-- ==== Sys2Proof/Machine/Operands.lean ====
section
/-!
DEFINITION. What the bits of frames and table rows mean (chapter Frame Layouts, 11_frame_layouts.md): fields,
codes, payload layouts, row addresses, and the fields of the Control Record, the gate records, the schedules and
the Pass Table.
-/

namespace Sys2Proof.Machine

/-! ### Bit fields -/

/-- The field of `n` bits whose lowest bit is bit `lo`. -/
def field (w : Word) (lo n : Nat) : Nat := w.toNat / 2 ^ lo % 2 ^ n

/-- A word built of fields, each given by its value and its lowest bit; every other bit is 0 (R191). -/
def pack (fields : List (Nat × Nat)) : Word :=
  BitVec.ofNat 16 (fields.foldl (fun acc f => acc + f.1 * 2 ^ f.2) 0)

/-- One bit of a packed word. -/
def flag (b : Bool) : Nat := if b then 1 else 0

/-- A number as a word, two's complement (11_frame_layouts.md). -/
def word (i : Int) : Word := BitVec.ofInt 16 i

/-- The low byte of a word that holds an address. -/
def addressOf (w : Word) : Byte := BitVec.ofNat 8 w.toNat

/-- Clamped to `lo..hi` (00_scope.md, Arithmetic). -/
def clamp (lo hi x : Int) : Int := if x < lo then lo else if hi < x then hi else x

/-- A count that saturates at 65535 (00_scope.md, Arithmetic). -/
def bump (n : Nat) : Nat := if n < 65535 then n + 1 else 65535

/-- A row that holds a saturating write count (R81, R178). -/
def bumpWord (w : Word) : Word := if w = 0xFFFF#16 then w else w + 1

/-! ### Codes (11.4, 11.3) -/

def Mode.code : Mode → Nat
  | .off => 0 | .hold => 1 | .manual => 2 | .auto => 3 | .flood => 4

def Motion.code : Motion → Nat
  | .idle => 0 | .moving => 1 | .trim => 2 | .stopping => 3 | .faultStopping => 4 | .faulted => 5

def Speed.code : Speed → Nat
  | .creep => 1 | .normal => 2 | .fast => 3

/-- The speed a gate record or a MOVE setpoint names. Code 0 is no speed; a VALID record holds none (R82), and 0
is read as CREEP (notes/assumptions/4.md). -/
def speedOfCode (n : Nat) : Speed :=
  if n = 3 then .fast else if n = 2 then .normal else .creep

/-- The speed class of an order's extension: 0 is the gate's default (R102). -/
def speedOfOrder (n : Nat) : Option Speed := if n = 0 then none else some (speedOfCode n)

def Origin.code : Origin → Nat
  | .unset => 0 | .order _ _ => 1 | .auto => 2 | .flood => 3 | .closure => 4

def Cause.code : Cause → Nat
  | .overload => 0 | .slack => 1 | .skew => 2 | .driveFault => 3 | .driveSilent => 4
  | .moveTimeout => 5 | .stopTimeout => 6 | .localTakeover => 7

def Recoverable.code : Recoverable → Nat
  | .pending => 0 | .yes => 1 | .no => 2

def ChannelState.code : ChannelState → Nat
  | .noData => 0 | .fresh => 1 | .aged => 2 | .faulted => 3

def SideState.code : SideState → Nat
  | .noData => 0 | .valid => 1 | .stale => 2

def Drive.code : Drive → Nat
  | .still => 0 | .running => 1 | .fault => 2 | .takenLocal => 3

def Device.code : Device → Nat
  | .run => 0 | .drain => 1 | .lockout => 2

def LockoutCause.code : LockoutCause → Nat
  | .unset => 0 | .responseOff => 1 | .recoveryFault => 2 | .stopFailed => 3

def Command.code : Command → Nat
  | .move => 1 | .stop => 2

/-- The phase of a slot, 0 for an empty one. -/
def slotPhaseCode : Option Slot → Nat
  | none => 0
  | some sl => match sl.phase with
    | .waiting => 1 | .sending => 2 | .sent => 3

def modeOfCode (n : Nat) : Option Mode :=
  match n with
  | 0 => some .off | 1 => some .hold | 2 => some .manual | 3 => some .auto | 4 => some .flood | _ => none

def driveOfCode (n : Nat) : Option Drive :=
  match n with
  | 0 => some .still | 1 => some .running | 2 => some .fault | 3 => some .takenLocal | _ => none

/-! ### Frames (11.1, R5, R190) -/

def kindSample : BitVec 4 := 1#4
def kindHoistStatus : BitVec 4 := 2#4
def kindSetpoint : BitVec 4 := 3#4
def kindOrder : BitVec 4 := 4#4
def kindManage : BitVec 4 := 5#4
def kindReply : BitVec 4 := 6#4
def kindNotice : BitVec 4 := 7#4

/-- The broadcast address. -/
def broadcast : Byte := 255#8

/-- The words before the check word. -/
def Frame.body (f : Frame) : List Word :=
  pack [(f.dest.toNat, 8), (f.src.toNat, 0)]
    :: pack [(f.kind.toNat, 12), (f.payload.length, 8), (f.tag.toNat, 0)] :: f.payload

/-- The words of a frame as they stand on the ring. -/
def Frame.words (f : Frame) : List Word := f.body ++ [f.check]

/-- One bit of the check: the register's bit 15 is compared with the data bit, the register is shifted, and on a
difference combined with the pattern of x^12 + x^5 + 1 (R190). -/
def crcBit (r : Word) (d : Bool) : Word :=
  if r.getLsbD 15 = d then r <<< 1 else (r <<< 1) ^^^ 0x1021#16

/-- The bits of one word, from bit 15 to bit 0 (R190). -/
def crcWord (r w : Word) : Word :=
  [15, 14, 13, 12, 11, 10, 9, 8, 7, 6, 5, 4, 3, 2, 1, 0].foldl (fun acc i => crcBit acc (w.getLsbD i)) r

/-- The check word over the words before it (R190). -/
def checkWord (ws : List Word) : Word := ws.foldl crcWord 0xFFFF#16

/-- A frame is well-formed when the bits are a whole number of words, there are at least three, and their number is
3 plus the payload length field of word 1 (R5). -/
def parseFrame (ws : List Word) (strayBits : Nat) : Option Frame :=
  match ws with
  | w0 :: w1 :: rest =>
    if strayBits = 0 ∧ rest.length = field w1 8 4 + 1 then
      some { dest := BitVec.ofNat 8 (field w0 8 8)
             src := BitVec.ofNat 8 (field w0 0 8)
             kind := BitVec.ofNat 4 (field w1 12 4)
             tag := BitVec.ofNat 8 (field w1 0 8)
             payload := rest.take (field w1 8 4)
             check := rest.getD (field w1 8 4) 0#16 }
    else none
  | _ => none

/-- A well-formed frame whose check word is the check formed over the words before it (R6). -/
def checkedFrame (ws : List Word) (strayBits : Nat) : Option Frame :=
  match parseFrame ws strayBits with
  | some f => if checkWord f.body = f.check then some f else none
  | none => none

/-- The frame the Ring Interface sends for a frame of the part's own: the own address as source, and the check
computed over all words before it (R2). -/
def sealFrame (own : Byte) (o : OwnFrame) : Frame :=
  let f : Frame := ⟨o.dest, own, o.kind, o.tag, o.payload, 0#16⟩
  { f with check := checkWord f.body }

/-! ### Payloads the part reads (11.2) -/

/-- Word `i` of a payload, 0 where the payload ends before it. -/
def Frame.word (f : Frame) (i : Nat) : Word := f.payload.getD i 0#16

/-- A SAMPLE's payload (R38). -/
structure SampleData where
  fine : Int
  coarse : Int
  fineValid : Bool
  sensorFault : Bool
deriving DecidableEq, Repr

/-- `none` when the payload is shorter than 3 words (R38). -/
def readSample (f : Frame) : Option SampleData :=
  if 3 ≤ f.payload.length then
    some ⟨(f.word 0).toInt, (f.word 1).toInt, (f.word 2).getLsbD 0, (f.word 2).getLsbD 1⟩
  else none

/-- A HOIST-STATUS's payload (R126). -/
structure StatusData where
  position : Int
  load : Int
  drive : Drive
  ackTag : Byte
deriving DecidableEq, Repr

/-- `none` for a damaged status: too short, or a drive state code of 4..7 (R126, R191). -/
def readStatus (f : Frame) : Option StatusData :=
  if 3 ≤ f.payload.length then
    match driveOfCode (field (f.word 2) 8 3) with
    | some d => some ⟨(f.word 0).toInt, (f.word 1).toInt, d, BitVec.ofNat 8 (field (f.word 2) 0 8)⟩
    | none => none
  else none

/-- What POLICE reads of a SETPOINT: its command and target. `none` when the payload is too short to hold them or the
command code is neither MOVE nor STOP (R31). The target is compared with the travel window as a whole number. -/
def readSetpoint (f : Frame) : Option (Command × Int) :=
  if 2 ≤ f.payload.length then
    if field (f.word 0) 8 8 = 1 then some (.move, ((f.word 1).toNat : Int))
    else if field (f.word 0) 8 8 = 2 then some (.stop, ((f.word 1).toNat : Int))
    else none
  else none

/-- The payload of a SETPOINT the part builds (11.2), two words. -/
def setpointPayload (sp : Setpoint) : List Word :=
  [pack [(sp.command.code, 8), (sp.speed.code, 0)], word sp.target]

/-- The order code of an ORDER frame; `none` for a payload with no word 0. -/
def orderCode (f : Frame) : Option Nat :=
  if 1 ≤ f.payload.length then some (field (f.word 0) 8 8) else none

/-- The gate number of an order, 0..15 (R102). -/
def orderGate (f : Frame) : Nat := field (f.word 0) 0 4

/-- The MANAGE code; `none` for a payload with no word 0. -/
def manageCode (f : Frame) : Option Nat :=
  if 1 ≤ f.payload.length then some (field (f.word 0) 12 4) else none

/-- A request named by its table row (R180: MANAGE codes 1..11, ORDER codes 1..5). -/
inductive RequestName
  | setMode | moveTo | moveBy | stop | cancel
  | writeRows | readRows | setLength | activate | readState | clearFlags | clearGate | resumeGate
  | forceIndex | releaseIndex | softReset
deriving DecidableEq, Repr

/-- The request a frame of the intake FIFO names; `none` when its code is no listed one (R180, step 2). -/
def requestName (f : Frame) : Option RequestName :=
  if f.kind = kindOrder then
    match orderCode f with
    | some 1 => some .setMode
    | some 2 => some .moveTo
    | some 3 => some .moveBy
    | some 4 => some .stop
    | some 5 => some .cancel
    | _ => none
  else if f.kind = kindManage then
    match manageCode f with
    | some 1 => some .writeRows
    | some 2 => some .readRows
    | some 3 => some .setLength
    | some 4 => some .activate
    | some 5 => some .readState
    | some 6 => some .clearFlags
    | some 7 => some .clearGate
    | some 8 => some .resumeGate
    | some 9 => some .forceIndex
    | some 10 => some .releaseIndex
    | some 11 => some .softReset
    | _ => none
  else none
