-- ==== Sys2Proof/Machine/ReadState.lean ====
section
/-!
DEFINITION. READ-STATE and the words of its sections (R185; 11.3).
-/

namespace Sys2Proof.Machine

/-- The section a READ-STATE names, with its argument. -/
inductive StateSection
  | device
  | gate (g : GateNo)
  | saveRecord (g : GateNo)
  | levels
  | threshold (c : ThresholdClass)
  | pass (start : Nat)
deriving DecidableEq, Repr

/-- Bits 11-8 of word 0 name the section and bits 7-0 the gate, class or start entry; an unknown section, gate or
class is MALFORMED (R185). -/
def readReadState (f : Frame) : Option StateSection :=
  let a := field (f.word 0) 0 8
  match field (f.word 0) 8 4 with
  | 0 => some .device
  | 1 => (gateOfNat a).map StateSection.gate
  | 2 => (gateOfNat a).map StateSection.saveRecord
  | 3 => some .levels
  | 4 => (thresholdClassOfNat a).map StateSection.threshold
  | 5 => some (.pass a)
  | _ => none

/-- A count or a non-negative figure in a word of its own. -/
def wordOfNat (n : Nat) : Word := BitVec.ofNat 16 n

/-- How many entries of the report FIFO are occupied; the reservation of the request's own reply is not
(notes/assumptions/9.md). -/
def reportCount (r : List ReportEntry) : Nat := r.countP (fun e => e ≠ .reserved)

/-- The device section: 7 words. The forced value of a RELEASED index reads 0: DESIGN CHOICE
(notes/assumptions/23.md). -/
def deviceWords (s : State) : List Word :=
  [pack [(s.sup.device.code, 14), (s.sup.lockoutCause.code, 12),
      ((match s.sup.lockoutGate with
        | some g => g.val
        | none => 15), 8),
      (flag s.sup.holdLine, 7), (flag s.monitor.faultLine, 6), (flag s.forcedIndex.isSome, 5),
      (flag s.req.requestLost, 4), (flag s.req.noticeLost, 3), (flag s.pass.policedDrop, 2),
      (flag s.levels.up.stale, 1), (flag s.levels.down.stale, 0)],
    pack [(s.forcedIndex.getD 0, 8), (s.req.intake.length, 5), (reportCount s.req.report, 0)],
    pack [(noticeCount s.req.report, 8), (s.post.tagCounter.toNat, 0)],
    s.store.control[14], s.store.control[15], wordOfNat s.ring.checkErrors, wordOfNat s.ring.transitLosses]

/-- Tag and tries of a slot. Those of an empty one read 0: DESIGN CHOICE (notes/assumptions/23.md). -/
def slotWord (x : Hoist) : Word :=
  match x.slot with
  | some sl => pack [(sl.tag.toNat, 8), (sl.tries, 0)]
  | none => 0#16

/-- The byte of word 12 of the gate section for one hoist. -/
def hoistByte (x : Hoist) : Nat :=
  slotPhaseCode x.slot * 64 + (match x.slot with
    | some sl => sl.setpoint.command.code
    | none => 0) * 16
    + flag x.retry * 8 + flag x.exhausted * 4 + flag x.settleTimer.isSome * 2 + flag x.valid

/-- A last-posted setpoint: command in bit 14 (1 = STOP), target in bits 13-0; bit 15 when none is held. -/
def lastPostedWord (x : Hoist) : Word :=
  match x.lastPosted with
  | some sp => pack [(flag (decide (sp.command = .stop)), 14), (field (word sp.target) 0 14, 0)]
  | none => 0x8000#16

/-- The gate section: 14 words (R123, R137, R139, R149). With no move in flight the direction bit and the in-flight
target (word 3) read 0, and with an empty queue the head's origin, form, speed (word 8) and value (word 9): DESIGN
CHOICE (notes/assumptions/23.md). -/
def gateWords (g : GateNo) (s : State) : List Word :=
  let x := s.gate g
  let l := s.leftOf g
  let r := s.rightOf g
  let head := x.queue.head?
  [pack [(x.mode.code, 13), (x.motion.code, 10),
      (flag (match x.context with
        | some c => c.up && x.inFlightTarget.isSome
        | none => false), 9),
      (flag x.closurePending, 8), (flag x.tideClosed, 7), (flag x.rangeFlag, 6), (x.queue.length, 3),
      (flag x.inFlightTarget.isSome, 2)],
    word x.standing, word (x.inFlightTarget.getD 0), word l.position, word r.position, word l.load, word r.load,
    pack [(l.drive.code, 14), (r.drive.code, 12),
      ((match head with
        | some e => e.origin.code
        | none => 0), 8),
      ((match head with
        | some e => flag (decide (e.form = .relative))
        | none => 0), 7),
      ((match head with
        | some e => (match e.speed with
          | some sp => sp.code
          | none => 0)
        | none => 0), 5)],
    (match head with
      | some e => word e.value
      | none => 0#16),
    slotWord l, slotWord r, pack [(hoistByte l, 8), (hoistByte r, 0)], lastPostedWord l, lastPostedWord r]

/-- The save record section: 6 words (R159). With a saved origin other than ORDER word 6, the originator address and
order tag, reads 0: DESIGN CHOICE (notes/assumptions/23.md). -/
def saveWords (x : SaveRecord) : List Word :=
  [pack [(flag x.occupied, 15), (flag x.resumed, 14), (x.firstCause.code, 11), (x.stateAtFault.code, 8),
      (x.recoverable.code, 6), (x.speed.code, 4), (x.origin.code, 0)],
    wordOfNat x.causes.toNat, word x.target, word x.left, word x.right,
    (match x.origin with
      | .order src tag => pack [(src.toNat, 8), (tag.toNat, 0)]
      | _ => 0#16)]

/-- The four bits of a channel in word 1 of the levels section. -/
def channelNibble (c : Channel) : Nat := c.state.code * 4 + flag c.coarse * 2 + flag c.clamped

/-- The four bits of a side in word 6 of the levels section. -/
def sideNibble (x : Side) : Nat := x.state.code * 4 + flag x.disagree * 2 + flag x.updated

/-- The levels section: 9 words (R56). -/
def levelWords (l : LevelUnit) : List Word :=
  [pack [(channelNibble l.u1, 12), (channelNibble l.u2, 8), (channelNibble l.d1, 4), (channelNibble l.d2, 0)],
    word l.u1.value, word l.u2.value, word l.d1.value, word l.d2.value,
    pack [(sideNibble l.up, 4), (sideNibble l.down, 0)], word l.up.level, word l.down.level, word l.head]

/-- The byte of a quantity in the threshold section. -/
def quantityByte (q : Quantity) : Nat := q.flags.code * 16 + q.outcomes.code

/-- The bytes of the 16 loads, two a word, the lower-numbered hoist in bits 15-8. -/
def loadWords (s : State) : List Word :=
  allGates.map (fun g => pack [(quantityByte (s.leftOf g).monitor, 8), (quantityByte (s.rightOf g).monitor, 0)])

/-- Bit h for each hoist whose settle timer runs. -/
def settleWord (s : State) : Word :=
  pack (allHoists.map (fun h => (flag (s.hoist h).settleTimer.isSome, h.val)))

/-- The threshold section of one class (R157): 5 words, or 14 for LOAD. -/
def thresholdWords (c : ThresholdClass) (s : State) : List Word :=
  let t := s.store.thresholds
  [word (threshold t c 0), word (threshold t c 1), word (threshold t c 2), word (threshold t c 3)]
    ++ match c with
      | .levelU => [pack [(quantityByte s.monitor.up, 8)]]
      | .levelD => [pack [(quantityByte s.monitor.down, 8)]]
      | .head => [pack [(quantityByte s.monitor.head, 8)]]
      | .load => loadWords s ++ [t[18], settleWord s]

/-- How many counts the pass section returns: up to 14, stopping at entry 31 (R185). -/
def passCount (start : Nat) : Nat := min 14 (32 - start)

/-- The pass section: the hit counts from the start entry, BEYOND when an entry lies at or beyond the active length,
which reads 0; POLICED-DROP and the active length in the section field (R26, R185, 11.3). -/
def passAnswer (start : Nat) (s : State) : Answer :=
  if 32 ≤ start then refuse .range
  else
    { result := .done
      beyond := decide (s.store.passActive.length < start + passCount start)
      sectionBits := flag s.pass.policedDrop * 64 + s.store.passActive.length
      data := (List.range (passCount start)).map (fun k =>
        wordOfNat (if start + k < s.store.passActive.length then s.pass.hits.getD (start + k) 0 else 0)) }

/-- The latch settings of a class in bits 9 and 8 of word 0. -/
def latchBits (t : Vector Word 19) (c : ThresholdClass) : Nat := flag (alarmLatched t c) * 2 + flag (warningLatched t c)

/-- One section as one reading (R185). -/
def sectionAnswer (k : StateSection) (s : State) : Answer :=
  match k with
  | .device => { result := .done, data := deviceWords s }
  | .gate g => { result := .done, data := gateWords g s }
  | .saveRecord g => { result := .done, data := saveWords (s.gate g).save }
  | .levels => { result := .done, data := levelWords s.levels }
  | .threshold c => { result := .done, sectionBits := latchBits s.store.thresholds c, data := thresholdWords c s }
  | .pass start => passAnswer start s

/-- READ-STATE is held by every class that is heard (R178), and taken in every device state (R180). -/
def answerReadState (f : Frame) (s : State) : Answer :=
  match readReadState f with
  | some k => decideRequest s false true true true (sectionAnswer k s)
  | none => decideRequest s true true true true (refuse .malformed)

/-- READ_STATE (R185). Reading changes nothing but the report FIFO. -/
def execReadState (s : State) : Host.Outcome State Fault Refusal :=
  .next (serve .readState answerReadState (fun _ t => t) s)

end Sys2Proof.Machine
end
^^^^^^^^
◆ **TASK REQUIREMENTS**
Send back the lines of the records word for word, from the very first through the line containing "default (R102). -/".

◆ **SOLUTION FOR THIS EXERCISE**
-- ==== Sys2Proof/Machine/Operands.lean ====
section
/-!
DEFINITION. What the bits of frames and table rows mean (chapter Frame Layouts, 11_frame_layouts.md): fields,
codes, payload layouts, row addresses, and the fields of the Control Record, the gate records, the schedules and
the Pass Table.
-/

namespace Sys2Proof.Machine

/-! ### Bit fields -/

/-- The field of `n` bits whose lowest bit is bit `lo`. -/
def field (w : Word) (lo n : Nat) : Nat := w.toNat / 2 ^ lo % 2 ^ n

/-- A word built of fields, each given by its value and its lowest bit; every other bit is 0 (R191). -/
def pack (fields : List (Nat × Nat)) : Word :=
  BitVec.ofNat 16 (fields.foldl (fun acc f => acc + f.1 * 2 ^ f.2) 0)

/-- One bit of a packed word. -/
def flag (b : Bool) : Nat := if b then 1 else 0

/-- A number as a word, two's complement (11_frame_layouts.md). -/
def word (i : Int) : Word := BitVec.ofInt 16 i

/-- The low byte of a word that holds an address. -/
def addressOf (w : Word) : Byte := BitVec.ofNat 8 w.toNat

/-- Clamped to `lo..hi` (00_scope.md, Arithmetic). -/
def clamp (lo hi x : Int) : Int := if x < lo then lo else if hi < x then hi else x

/-- A count that saturates at 65535 (00_scope.md, Arithmetic). -/
def bump (n : Nat) : Nat := if n < 65535 then n + 1 else 65535

/-- A row that holds a saturating write count (R81, R178). -/
def bumpWord (w : Word) : Word := if w = 0xFFFF#16 then w else w + 1

/-! ### Codes (11.4, 11.3) -/

def Mode.code : Mode → Nat
  | .off => 0 | .hold => 1 | .manual => 2 | .auto => 3 | .flood => 4

def Motion.code : Motion → Nat
  | .idle => 0 | .moving => 1 | .trim => 2 | .stopping => 3 | .faultStopping => 4 | .faulted => 5

def Speed.code : Speed → Nat
  | .creep => 1 | .normal => 2 | .fast => 3

/-- The speed a gate record or a MOVE setpoint names. Code 0 is no speed; a VALID record holds none (R82), and 0
is read as CREEP (notes/assumptions/4.md). -/
def speedOfCode (n : Nat) : Speed :=
  if n = 3 then .fast else if n = 2 then .normal else .creep

/-- The speed class of an order's extension: 0 is the gate's default (R102). -/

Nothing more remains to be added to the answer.